Already on GitHub? Sign in to your account

Make checkpointing evaluate only the related tasks #18568

Closed
wants to merge 6 commits into from

Conversation

Projects
None yet
6 participants
@sublee
Copy link
Contributor

commented Mar 28, 2019

This patch fixes #18566 what I reported.

When the autograd graph has parallel lanes, and a checkpointing is on one of the lanes, the checkpointing evaluates irrelevant backwards on another lane.

For example, in the below autograd graph, Checkpoint(Eval2) evaluates Eval1 as its recursive call:

          +--> Eval1 --> AccumulateGrad1
Sum --> Cat
          +--> Checkpoint(Eval2) --> AccumulateGrad2

The reason I found is the order of priority between Eval1 and Eval2 which is recomputed by Checkpoint(Eval2). In the autograd engine, the order priority relies on a function's sequence number. The sequence number generator is thread-local. Eval1 is computed on the main thread but Eval2 is recomputed on the worker thread. So there's no logical synchronization between them.

How Eval1 evaluates during Checkpoint(Eval2)

Let's suppose there were 10 autograd functions before this case. The sequence numbers of the functions would be like:

Eval1: 10
Checkpoint(Eval2): 11
Cat: 12
Sum: 13

Recomputed Eval2: 0

The autograd engine evaluates a task with a function having a higher sequence number first. Thus, the tasks/functions will be evaluated in the following order: (I omitted GraphRoot to simplify)

  1. Evaluate Sum: 13, then schedule Cat.
  2. Evaluate Cat: 12, then schedule Eval1 and Checkpoint(Eval2).
  3. Evaluate Checkpoint(Eval2): 11 which has a higher priority than Eval1: 1, then schedule a new recomputed Eval2: 0.
    1. (recursion) Evaluate Eval1: 10 which has a higher priority than Eval2: 0
    2. (recursion) Evaluate Eval2: 0

Eval1: 10 should be evaluated AFTER Checkpoint(Eval2): 11 done. But it is evaluated WITHIN Checkpoint(Eval2): 11.

How this patch fixes it

I propose a stack depth counter for nested backward. Now the autograd engine evaluates a deeply nested task first even it has a lower sequence number. Nested backward would evaluate only the tasks created in the backward.

The priority is modified like: (depth, sequence number)

Eval1: (0, 10)
Checkpoint(Eval2): (0, 11)
Cat: (0, 12)
Sum: (0, 13)

Recomputed Eval2: (1, 0)

Please review my pull request. I would be happy to discuss this approach.

@soumith soumith requested review from albanD and apaszke Mar 28, 2019

@soumith

This comment has been minimized.

Copy link
Member

commented Mar 28, 2019

man, this is great investigation, and also issuing a patch.

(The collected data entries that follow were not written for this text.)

/-- Rows of the DRIVE block, part 1. -/
def regRows_drive_p1 : List RegRow := [
  row1 "DRV_CTRL" 0x400A0000 .rw 0x0 0x1 0x0,
  row1 "DRV_STATUS" 0x400A0004 .ro 0x0 0x0 0x0,
  row1 "DRV_INT_STATUS" 0x400A0008 .w1c 0x0 0x0 0x3F,
  row1 "DRV_INT_ENABLE" 0x400A000C .rw 0x0 0x3F 0x0,
  row1 "DRV_CH_SUMMARY" 0x400A0010 .ro 0x0 0x0 0x0,
  row1 "DRV_HOLD_CTRL" 0x400A0014 .rw 0x27100000 0xFFFF0001 0x0,
  row1 "DRV_HOLD_REMAIN" 0x400A0018 .ro 0x0 0x0 0x0,
  row1 "DRV_SNS_CTRL" 0x400A001C .rw 0x6400 0xFFFF 0x0,
  rowN "DRV_AINi" 0x400A0040 0x4 8 .ro 0x0 0x0 0x0,
  rowNM "DRV_NTCi_k" 0x400A0400 0x40 8 0x4 16 .rw 0x0 0xFFFF0FFF 0x0,
  rowN "DRV_SNSs_CFG" 0x400A0800 0x10 64 .rw 0x0 0xF0FF1F7F 0x0,
  rowN "DRV_SNSs_DATA0" 0x400A0804 0x10 64 .ro 0x0 0x0 0x0,
  rowN "DRV_SNSs_DATA1" 0x400A0808 0x10 64 .ro 0x0 0x0 0x0,
  rowN "DRV_SNSs_STAT" 0x400A080C 0x10 64 .ro 0x0 0x0 0x0,
  rowN "DRV_c_CTRL" 0x400A1000 0x100 16 .rw 0x0 0xF07 0x0,
  rowN "DRV_c_STATUS" 0x400A1004 0x100 16 .ro 0x0 0x0 0x0,
  rowN "DRV_c_INT_STATUS" 0x400A1008 0x100 16 .w1c 0x0 0x0 0x7FF,
  rowN "DRV_c_INT_ENABLE" 0x400A100C 0x100 16 .rw 0x0 0x7FF 0x0,
  rowN "DRV_c_FSW" 0x400A1010 0x100 16 .rw 0x1F4 0xFFF 0x0,
  rowN "DRV_c_FS_UV" 0x400A1014 0x100 16 .rw 0x14820 0x1FFFF 0x0,
  rowN "DRV_c_RIPPLE_K" 0x400A1018 0x100 16 .rw 0x0 0xFFFFFFFF 0x0,
  rowN "DRV_c_SLOPE" 0x400A101C 0x100 16 .rw 0x640000 0xFFFFFF 0x0,
  rowN "DRV_c_VSTR_DIV" 0x400A1020 0x100 16 .rw 0x3200 0xFFFF 0x0,
  rowN "DRV_c_VSTR_LIM" 0x400A1024 0x100 16 .rw 0x0 0xFFFFFFFF 0x0,
  rowN "DRV_c_PARTIAL" 0x400A1028 0x100 16 .rw 0x0 0xFFFF 0x0,
  rowN "DRV_c_SET" 0x400A102C 0x100 16 .rwc 0x0 0xFFFFFF 0x0,
  rowN "DRV_c_LEVEL" 0x400A1030 0x100 16 .ro 0x0 0x0 0x0,
  rowN "DRV_c_STEP" 0x400A1034 0x100 16 .ro 0x0 0x0 0x0,
  rowN "DRV_c_WIDTH" 0x400A1038 0x100 16 .ro 0x0 0x0 0x0,
  rowN "DRV_c_VSTR" 0x400A103C 0x100 16 .ro 0x0 0x0 0x0,
  rowN "DRV_c_DIAG_CFG" 0x400A1040 0x100 16 .rw 0x3E80140 0xFFFF01FF 0x0,
  rowN "DRV_c_RETRY" 0x400A1044 0x100 16 .rw 0x3E8 0xFFFF 0x0,
  rowN "DRV_c_EDGE_ADJ" 0x400A1048 0x100 16 .rw 0x0 0xFFFF 0x0,
  rowN "DRV_c_THERM" 0x400A104C 0x100 16 .rw 0x0 0x1BF 0x0,
  rowNM "DRV_c_DERATE_x" 0x400A1050 0x100 16 0x4 8 .rw 0x80000000 0xFFFFFFFF 0x0,
  rowN "DRV_c_TCRIT" 0x400A1070 0x100 16 .rw 0xA07D0 0x1FFFFFF 0x0,
  rowN "DRV_c_DFAULT" 0x400A1074 0x100 16 .rw 0x4000 0xFFFF 0x0,
  rowN "DRV_c_DERATE" 0x400A1078 0x100 16 .ro 0x80008000 0x0 0x0,
  rowN "DRV_c_TEMP" 0x400A107C 0x100 16 .ro 0x0 0x0 0x0,
  rowN "DRV_c_LIMIT_B" 0x400A1080 0x100 16 .rw 0xFFFFFFFF 0xFFFFFFFF 0x0]

/-- Rows of the DRIVE block, part 2. -/
def regRows_drive_p2 : List RegRow := [
  rowN "DRV_c_LATE_COUNT" 0x400A10A0 0x100 16 .ro 0x0 0x0 0x0,
  rowN "DRV_c_UNVERIFIED_COUNT" 0x400A10A4 0x100 16 .ro 0x0 0x0 0x0,
  rowN "DRV_c_DIAG_PULSES" 0x400A10A8 0x100 16 .ro 0x0 0x0 0x0,
  rowN "DRV_c_STRETCHED" 0x400A10AC 0x100 16 .ro 0x0 0x0 0x0,
  rowN "DRV_c_FAULT_COUNT" 0x400A10B0 0x100 16 .ro 0x0 0x0 0x0,
  rowN "DRV_c_OC_CYCLES" 0x400A10B4 0x100 16 .ro 0x0 0x0 0x0,
  rowN "DRV_c_WINDOW_CLIP" 0x400A10B8 0x100 16 .ro 0x0 0x0 0x0,
  rowN "DRV_c_UNVERIFIED_RUN" 0x400A10BC 0x100 16 .ro 0x0 0x0 0x0,
  rowN "DRV_GRPg_CTRL" 0x400A3000 0x10 16 .rwc 0x0 0x1F1F 0x0,
  rowN "DRV_GRPg_PHASE" 0x400A3004 0x10 16 .rwc 0x0 0xFFFF 0x0,
  rowN "DRV_GRPg_STATUS" 0x400A3008 0x10 16 .ro 0x0 0x0 0x0,
  rowN "TRIM_t_CTRL" 0x400A2000 0x80 32 .rw 0x0 0xFF 0x0,
  rowN "TRIM_t_REF" 0x400A2004 0x80 32 .rw 0x0 0x3FFFF 0x0,
  rowN "TRIM_t_GAIN" 0x400A2008 0x80 32 .rw 0x4000 0xFFFFFFFF 0x0,
  rowN "TRIM_t_MINMAX" 0x400A200C 0x80 32 .rw 0x50003000 0xFFFFFFFF 0x0,
  rowN "TRIM_t_CH" 0x400A2010 0x80 32 .rw 0x0 0x33333333 0x0,
  rowNM "TRIM_t_K" 0x400A2014 0x80 32 0x4 8 .rw 0x0 0xFFFFFFFF 0x0,
  rowNM "TRIM_t_TRIM" 0x400A2034 0x80 32 0x4 4 .ro 0x40004000 0x0 0x0,
  rowN "TRIM_t_STATUS" 0x400A2044 0x80 32 .ro 0x0 0x0 0x0]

Thanks a lot for the PR.
I've tagged @apaszke and @albanD to review it

@SsnL

This comment has been minimized.

Copy link
Collaborator

commented Mar 28, 2019

Thanks for the investigation and patch! The fix looks reasonable to me. An alternative fix is to sync the time counter when we start backward threads. I don't know which is better, but @apaszke would for sure know.

@albanD

This comment has been minimized.

Copy link
Collaborator

commented Mar 28, 2019

Hey, thanks for the patch !
I understand that the behavior that you see is not what you expect but why is it wrong? Can it lead to the gradients being wrong?
I'm not sure to understand why this is actually needed for the backward to work properly?

@SsnL

This comment has been minimized.

Copy link
Collaborator

commented Mar 28, 2019

@albanD My understanding is that this is not a correctness problem. But the order is unexpected.

@sublee

This comment has been minimized.

Copy link
Contributor Author

commented Mar 28, 2019

@albanD Thank you for the comment.

There's no problem in gradients. But the current behavior leads to a deadlock if two independent backward have a race condition.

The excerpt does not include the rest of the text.